UPDATE -- Here's the sieve after an overnight run. It's worth noting that my technique above is basically the Sieve of Eratosthenes. The first 273000000 primes have been checked, up to 5852719141. The list below is the status of hold-outs under 30000 last night. A "0" means the number is still a hold-out.
{{783, 0}, {2211, 1698813629}, {2499, 3624475301}, {3507, 275362319}, {4689, 0}, {6069, 0}, {6483, 0},
{6819, 669581027}, {7293, 0}, {7533, 601336979}, {7983, 0}, {8121, 0}, {8379, 0}, {8529, 0}, {8841, 0},
{9129, 0}, {12291, 0}, {12597, 3981247817}, {13737, 0}, {13857, 398751709}, {14013, 2133021211},
{14133, 0}, {14661, 0}, {15399, 0}, {15837, 0}, {16587, 368517221}, {16689, 1665315719}, {17343, 0},
{17721, 0}, {17811, 0}, {20121, 263680121}, {20313, 0}, {20583, 0}, {20709, 0}, {21141, 0}, {21249, 0},
{21321, 0}, {21729, 0}, {21771, 0}, {22779, 0}, {23013, 0}, {24423, 258700111}, {25707, 0}, {26799, 0},
{27663, 0}, {28641, 0}, {28797, 269471659}}
$(a = \frac{G}{2} -2499, b = \frac{G}{2} +2499), a+b$ = googolplex.
$a b$ has smallest prime factor 3624475301
What are the odds that one of (G/2)±783 is actually prime? By the prime number theorem, a random number near a googolplex has a 1 in (googol log(10)) chance of being prime. But these are sieved random numbers.

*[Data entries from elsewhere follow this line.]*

-- ==== Sys2Proof/Machine/Bte.lean ====
section
/-! DEFINITION. The block-transfer engines: the BTE instruction, the end of a transfer, and completion records (R31, R39, R129,
R255, R256, R388). -/

namespace Sys2Proof.Machine

/-! Accesses of an engine by virtual or physical address. -/

/-- Where an engine's access of a byte goes: the physical address and, for a virtual one, the leaf, with what it takes to install it. -/
structure EngAt where
  pa : Nat
  leaf : Option Leaf
  eng : Nat
  asid : BitVec 16
  va : Nat
  deriving DecidableEq, Repr

/-- R31, R39, R124, R133: where an access of an engine (numbered as Xlat numbers them) goes; a device physical address is checked against
the map. R36 gives loads of the journal through resole-only pages alone, and R42 lists it for physical addresses without saying what a read
comes to: an engine's read of the journal by a physical address goes through (the model's choice: log entry 152). -/
def State.engineAt (s : State) (eng : Nat) (asid : BitVec 16) (phys : Bool) (v : Word) (w : Bool) : Except Cause EngAt :=
  let k : Access := .engine w
  let f := transFaddr 0 k v.toNat
  let at_ (pa : Nat) (l : Option Leaf) : EngAt := { pa := pa, leaf := l, eng := eng, asid := asid, va := v.toNat }
  if phys then
    match region v.toNat with
    | .hole => .error (0x20#8, f)
    | .control => .error (0x25#8, f)
    | .lpddr => .ok (at_ v.toNat none)
    | .host => .ok (at_ v.toNat none)
    | _ => if w then .error (0x24#8, f) else .ok (at_ v.toNat none)
  else (s.translateEngine eng asid v k).map (fun l => at_ (l.pa v.toNat) (some l))

/-- R133, R135: an engine's access takes effect on its TLB, its walker's cache and the leaf's A and D bits. -/
def State.markAt (s : State) (p : EngAt) (w : Bool) : State :=
  match p.leaf with
  | some l => s.installFor (.engine p.eng) p.asid p.va l w
  | none => s

/-- R135: what an engine's TLB keeps where a write has failed. -/
def State.engineFail (s : State) (eng : Nat) (asid : BitVec 16) (phys : Bool) (v : Word) (w : Bool) : State :=
  if phys then s else s.revise (.engine eng) asid (.engine w) v

/-- The bytes that an engine reads at a place under the leaf's policy. -/
def State.engineRead (s : State) (p : EngAt) (n : Nat) : List Byte :=
  s.loadBytes (match p.leaf with
    | some l => pteCp l.entry
    | none => 2) p.pa n

/-- R502: the 80-bit time: seconds above 32 bits of nanoseconds. -/
def State.time80 (s : State) : List Byte := natToBytes 10 (s.ptpNs / 1000000000 * 2 ^ 32 + s.ptpNs % 1000000000)

/-! Completion ring descriptors (R255, R256). -/

/-- R255: a descriptor's bytes are well formed, for rings of 2^lo to 2^hi records of a size. -/
def ringOk (addr : Word) (b : List Byte) (lo hi size : Nat) : Bool :=
  let n := fun o k => bytesToNat ((b.drop o).take k)
  addr.toNat % 32 == 0 && decide (lo ≤ n 8 1 ∧ n 8 1 ≤ hi) && decide (n 0 8 % (size * 2 ^ n 8 1) = 0) &&
  n 9 3 == 0 && n 0x14 12 == 0

/-- R255, R388: the check of a descriptor before a BTE instruction issues. -/
def State.checkCrd (s : State) (crd : Word) : Except Stop State :=
  if crd = 0 then .ok s
  else if crd.toNat % 32 ≠ 0 then raiseX 0x37 crd
  else do
    let r ← liftC (s.engineAt (dieOf s.focus.core) s.fasid false crd false)
    if s.pinBusy r.pa then stallX else
    let b ← if region r.pa = .host then s.hostRead 2 crd r.pa 32 else .ok (s.engineRead r 32)
    if ringOk crd b 4 16 32 then .ok (s.markAt r false) else raiseX 0x37 crd

/-! BTE. -/

/-- A transfer begins at a die's engine. -/
def State.startBte (s : State) (d : Nat) (o : BteOp) : State :=
  let id := s.nextOp
  let s : State := s.modDie d (fun x => { x with bte := aput id o x.bte })
  { s with nextOp := id + 1 }

/-- R388: BTE. -/
def execBte (a b : BitVec 6) (c : BitVec 5) (tag : BitVec 8) (s : State) :=
  let cl : BitVec 6 := c ++ 0#1
  let ch : BitVec 6 := c ++ 1#1
  slotOpA 0 [.s a, .s b, .s cl] [.s ch] [] (fun s => do
    let n := (s.rS cl).toNat
    if n = 0 ∨ 2 ^ 40 < n then raiseX 0x37 (s.rS cl) else
    if 64 ≤ (s.die (dieOf s.focus.core)).bte.length then stallX else
    let s ← s.checkCrd (s.rS ch)
    let o : BteOp :=
      { asid := s.fasid, phys := false, src := s.rS a, dst := s.rS b, bytes := n, crd := s.rS ch, tag := tag, qnum := 0xFFFF,
        pkt := none, seat := some (s.focus.core, s.focus.seat), lent := tagEntry s.fseat.cont.tag, cancelled := false, pos := 0,
        ended := none, time := [], tail := none, recOut := 0, hostOut := none, hostData := [] }
    .ok (s.commitF.startBte (dieOf s.focus.core) o)) s

/-! The transfer. -/

/-- What one piece of a transfer comes to. -/
inductive BtePiece where
  | more (s : State) (o : BteOp)
  | ended (s : State) (o : BteOp) (status : Nat) (fault : BitVec 8)
  /-- A request to the host is outstanding. -/
  | asked (s : State) (o : BteOp)
  /-- R92: a page is being pinned or unpinned. -/
  | waits (s : State) (o : BteOp)
  deriving DecidableEq, Repr

/-- The bytes up to the end of a 64 KiB page. -/
def pageRoom (v : Word) : Nat := 0x10000 - v.toNat % 0x10000

/-- R47, R453: the tags of the destination blocks that a piece of n bytes completes, of a transfer that has moved pos bytes before it:
the source block's where the transfer moves whole blocks, 0x0000 from host memory, and otherwise the tag that stood there. -/
def State.bteTags (s : State) (pos src dst n : Nat) : State :=
  ((List.range (n / 64 + 2)).map (fun i => (dst / 64 + i) * 64)).foldl (fun s e =>
    if dst < e ∧ e ≤ dst + n ∧ dst + 64 ≤ e + pos then
      if region src = .host then s.wholeTag .through (e - 64) 0
      else if (src + e - dst) % 64 = 0 then s.wholeTag .through (e - 64) (s.tagAt (src + e - dst - 64))
      else s.clearPoison (e - 64)
    else s) s

/-- R119: whether an engine's access goes through an SO page. -/
def EngAt.so (p : EngAt) : Bool :=
  match p.leaf with
  | some l => pteOrd l.entry == 1
  | none => false

/-- R153: whether the ordering of the transfers of one seat holds back a piece of one: into an SO page it is a release, which the earlier
transfers precede, and from an SO page an acquire, which the later ones follow. -/
def State.bteHeld (s : State) (die id : Nat) (o : BteOp) (rd : EngAt) : Bool :=
  o.seat.isSome && ((s.die die).bte.filter (fun e => decide (e.1 < id) && e.2.seat == o.seat && e.2.ended.isNone)).any (fun e =>
    rd.so || (match s.engineAt die e.2.asid e.2.phys (e.2.src + BitVec.ofNat 64 e.2.pos) false with
      | .ok p => p.so
      | .error _ => false))

/-- R129, R255: the next piece of a transfer: within one page on either side; the host's bytes come and go in requests. -/
def State.btePiece (s : State) (die id : Nat) (o : BteOp) : BtePiece :=
  let sv := o.src + BitVec.ofNat 64 o.pos
  let dv := o.dst + BitVec.ofNat 64 o.pos
  match s.engineAt die o.asid o.phys sv false with
  | .error c => .ended s o 2 c.1
  | .ok rs =>
    match s.engineAt die o.asid o.phys dv true with
    | .error c => .ended (s.engineFail die o.asid o.phys dv true) o 2 c.1
    | .ok rd =>
      if s.pinBusy rs.pa || s.pinBusy rd.pa || s.bteHeld die id o rd then .waits s o else
      let n := Nat.min (o.bytes - o.pos) (Nat.min (pageRoom sv) (pageRoom dv))
      let n := if region rs.pa = .host then hostChunk rs.pa n else n
      let n := if region rd.pa = .host then hostChunk rd.pa n else n
      let ask (w : Bool) (pa : Nat) (data : List Byte) : BtePiece :=
        let r : HostReq := { asid := o.asid, use := .bte die id, addr := pa, size := n, write := w, data := data }
        .asked (s.hostRequest r) { o with hostOut := some s.host.nextReq }
      if region rs.pa = .host ∧ (hostByte o.hostData rs.pa).isNone = true then ask false rs.pa [] else
      -- R455: the bytes before a poisoned block move, and the transfer ends there
      let bad := ((List.range ((rs.pa % 64 + n + 63) / 64)).map (fun i => (rs.pa / 64 + i) * 64)).find? (fun p => region p != .host && s.poisoned p)
      let n := match bad with
        | some p => p - rs.pa
        | none => n
      let s := (s.markAt rs false).markAt rd true
      let bs := if region rs.pa = .host then (List.range n).map (fun i => (hostByte o.hostData (rs.pa + i)).getD 0) else s.engineRead rs n
      if n = 0 then .ended s o 2 0x52
      else if region rd.pa = .host then
        (let r : HostReq := { asid := o.asid, use := .bte die id, addr := rd.pa, size := n, write := true, data := bs }
         .asked (s.hostRequest r) { o with hostOut := some s.host.nextReq, hostData := [] })
      else .more ((s.engineBytes rd.pa bs).bteTags o.pos rs.pa rd.pa n) { o with pos := o.pos + n, hostData := [] }

/-- The pieces of a transfer, one after another, until it ends or asks the host. -/
def bteRun (die id : Nat) : Nat → State → BteOp → BtePiece
  | 0, s, o => .more s o
  | fuel + 1, s, o =>
    if o.bytes ≤ o.pos then .ended s o 1 0 else
    match s.btePiece die id o with
    | .more t p => bteRun die id fuel t p
    | r => r

/-- A transfer as its engine holds it. -/
def State.putBte (s : State) (die id : Nat) (o : BteOp) : State := s.modDie die (fun x => { x with bte := aput id o x.bte })

/-- A transfer leaves its engine; its packet has nothing more to wait for (R255). -/
def State.bteLeave (s : State) (die id : Nat) (o : BteOp) (fault : Option (BitVec 8)) : State :=
  let s : State := s.modDie die (fun x => { x with bte := adel id x.bte })
  -- R254, R257: a transfer that a kill has ended faults its packet
  let fault := if o.cancelled then some 0x59 else fault
  match o.pkt with
  | none => s
  | some k =>
    match alook k s.fe.packets with
    | some p => { s with fe := { s.fe with packets := aput k { p with done := true, fault := p.fault.or fault } s.fe.packets } }
    | none => s

/-- R171, R256: TAIL rises by an atomic addition, which recalls its line; the host's is asked for it. -/
def State.bteTail (s : State) (die id : Nat) (o : BteOp) (pa : Nat) : State :=
  if region pa = .host then
    let r : HostReq := { asid := o.asid, use := .bte die id, addr := pa, size := 4, write := false, data := natToBytes 8 1, amo := some .add }
    (s.hostRequest r).putBte die id { o with tail := some pa, hostOut := some s.host.nextReq }
  else
    let s := s.writeBack (pa / 64)
    (s.engineBytes pa (natToBytes 4 (s.viewNat pa 4 + 1))).bteLeave die id o none

/-- R256: the bytes of a completion record. -/
def BteOp.record (o : BteOp) (e : Nat × BitVec 8) : List Byte :=
  natToBytes 1 e.1 ++ [e.2, o.tag, 0] ++ natToBytes 2 o.qnum.toNat ++ natToBytes 2 0 ++ natToBytes 8 o.pos ++ o.time ++ List.replicate 6 0

/-- R255, R256: the record of a transfer that has ended is written, waits for room in its ring, or is dropped for a cause. TAIL follows
it, in the host window once the host has acknowledged it (R168). A descriptor in host memory is read anew each time. -/
def State.bteRecord (s : State) (die id : Nat) (o : BteOp) (e : Nat × BitVec 8) : Option State :=
  let drop (s : State) (c : BitVec 8) : Option State := some (s.bteLeave die id o (some c))
  if o.crd = 0 then some (s.bteLeave die id o none)
  else if o.crd.toNat % 32 ≠ 0 then drop s 0x3E
  else
    match s.engineAt die o.asid o.phys o.crd false with
    | .error c => drop s c.1
    | .ok rd =>
      let host := region rd.pa == .host
      if s.pinBusy rd.pa then none
      else if host && (hostByte o.hostData rd.pa).isNone then
        let r : HostReq := { asid := o.asid, use := .bte die id, addr := rd.pa, size := 32, write := false, data := [] }
        some ((s.hostRequest r).putBte die id { o with hostOut := some s.host.nextReq })
      else if !host && s.poisoned rd.pa then drop s 0x52
      else
      let b := if host then (List.range 32).map (fun i => (hostByte o.hostData (rd.pa + i)).getD 0) else s.engineRead rd 32
      let n := fun k m => bytesToNat ((b.drop k).take m)
      if !ringOk o.crd b 4 16 32 then drop s 0x3E
      else if (n 0x0C 4 + 2 ^ 32 - n 0x10 4) % 2 ^ 32 = 2 ^ n 8 1 then
        if o.cancelled then some (s.bteLeave die id o none)
        else if host then some (s.putBte die id { o with hostData := [] }) else none
      else
        let at_ : Word := BitVec.ofNat 64 (n 0 8 + 32 * (n 0x0C 4 % 2 ^ n 8 1))
        match s.engineAt die o.asid o.phys at_ true with
        | .error c => drop (s.engineFail die o.asid o.phys at_ true) c.1
        | .ok rr =>
          match s.engineAt die o.asid o.phys (o.crd + 0x0C) true with
          | .error c => drop (s.engineFail die o.asid o.phys (o.crd + 0x0C) true) c.1
          | .ok rt =>
            if s.pinBusy rr.pa then none else
            let s := (s.markAt rr true).markAt rt true
            if region rr.pa = .host then
              let k := s.host.nextReq
              let s := s.hostWritesBy { asid := o.asid, use := .bte die id, addr := 0, size := 0, write := true, data := [] } rr.pa (o.record e)
              some (s.putBte die id { o with tail := some rt.pa, recOut := s.host.nextReq - k })
            else some ((s.engineBytes rr.pa (o.record e)).bteTail die id o rt.pa)

/-- R256: a transfer has ended, at this time; its record follows. -/
def State.bteEnd (s : State) (die id : Nat) (o : BteOp) (status : Nat) (fault : BitVec 8) : State :=
  let o : BteOp := { o with ended := some (status, fault), time := s.time80, hostData := [] }
  let s := s.putBte die id o
  (s.bteRecord die id o (status, fault)).getD s

/-- R129, R256: BTE_TRANSFER_END. -/
def execBteTransferEnd (die id : Nat) (s : State) : Host.Outcome State Fault Refusal :=
  dev "BTE_TRANSFER_END" (decide (die < 4)) (match alook id (s.die die).bte with
    | none => none
    | some o =>
      if o.hostOut.isSome || o.tail.isSome then none else
      match o.ended with
      | some e => s.bteRecord die id o e
      | none =>
        if o.cancelled then some (s.bteEnd die id o 3 0x59)
        else
          match bteRun die id (o.bytes / 64 + 4) s o with
          | .more t p => some (t.putBte die id p)
          | .asked t p => some (t.putBte die id p)
          | .waits t p => if p.pos = o.pos then none else some (t.putBte die id p)
          | .ended t p st f => some (t.bteEnd die id p st f))

/-- R495: the host has completed a request of a transfer, of its record or of TAIL. -/
def State.bteHostDone (s : State) (die id : Nat) (o : BteOp) (r : HostReq) (data : Option (List Byte)) : State :=
  match data with
  | none =>
    if o.ended.isSome then s.bteLeave die id o (some 0x28)
    else s.bteEnd die id { o with hostOut := none } 2 0x28
  | some bs =>
    match o.tail with
    | some pa =>
      if r.amo.isSome then s.bteLeave die id o none
      else if o.recOut ≤ 1 then s.bteTail die id { o with recOut := 0 } pa
      else s.putBte die id { o with recOut := o.recOut - 1 }
    | none =>
      if r.write then s.putBte die id { o with hostOut := none, pos := o.pos + r.size }
      else s.putBte die id { o with hostOut := none, hostData := [(r.addr, bs)] }

end Sys2Proof.Machine
end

$\Phi(x, x^{1/u}) = e^{-\gamma} \frac{x}{log(x^{1/u})}$ -- The Buchstab function for counting rough numbers.
What are the odds that a random 10^(10)-rough number near a googol is prime?
log(10)/ (10^(98)) -- odds random number near googol is prime.
e^γ log(10) / (10^(99)) -- odds random number near googol is 10^(10)-rough.
e^γ/10 ~ 0.178107 -- odds random 10^(10)-rough number near a googol is prime.
Too early in the morning for me to calculate the odds near a googolplex.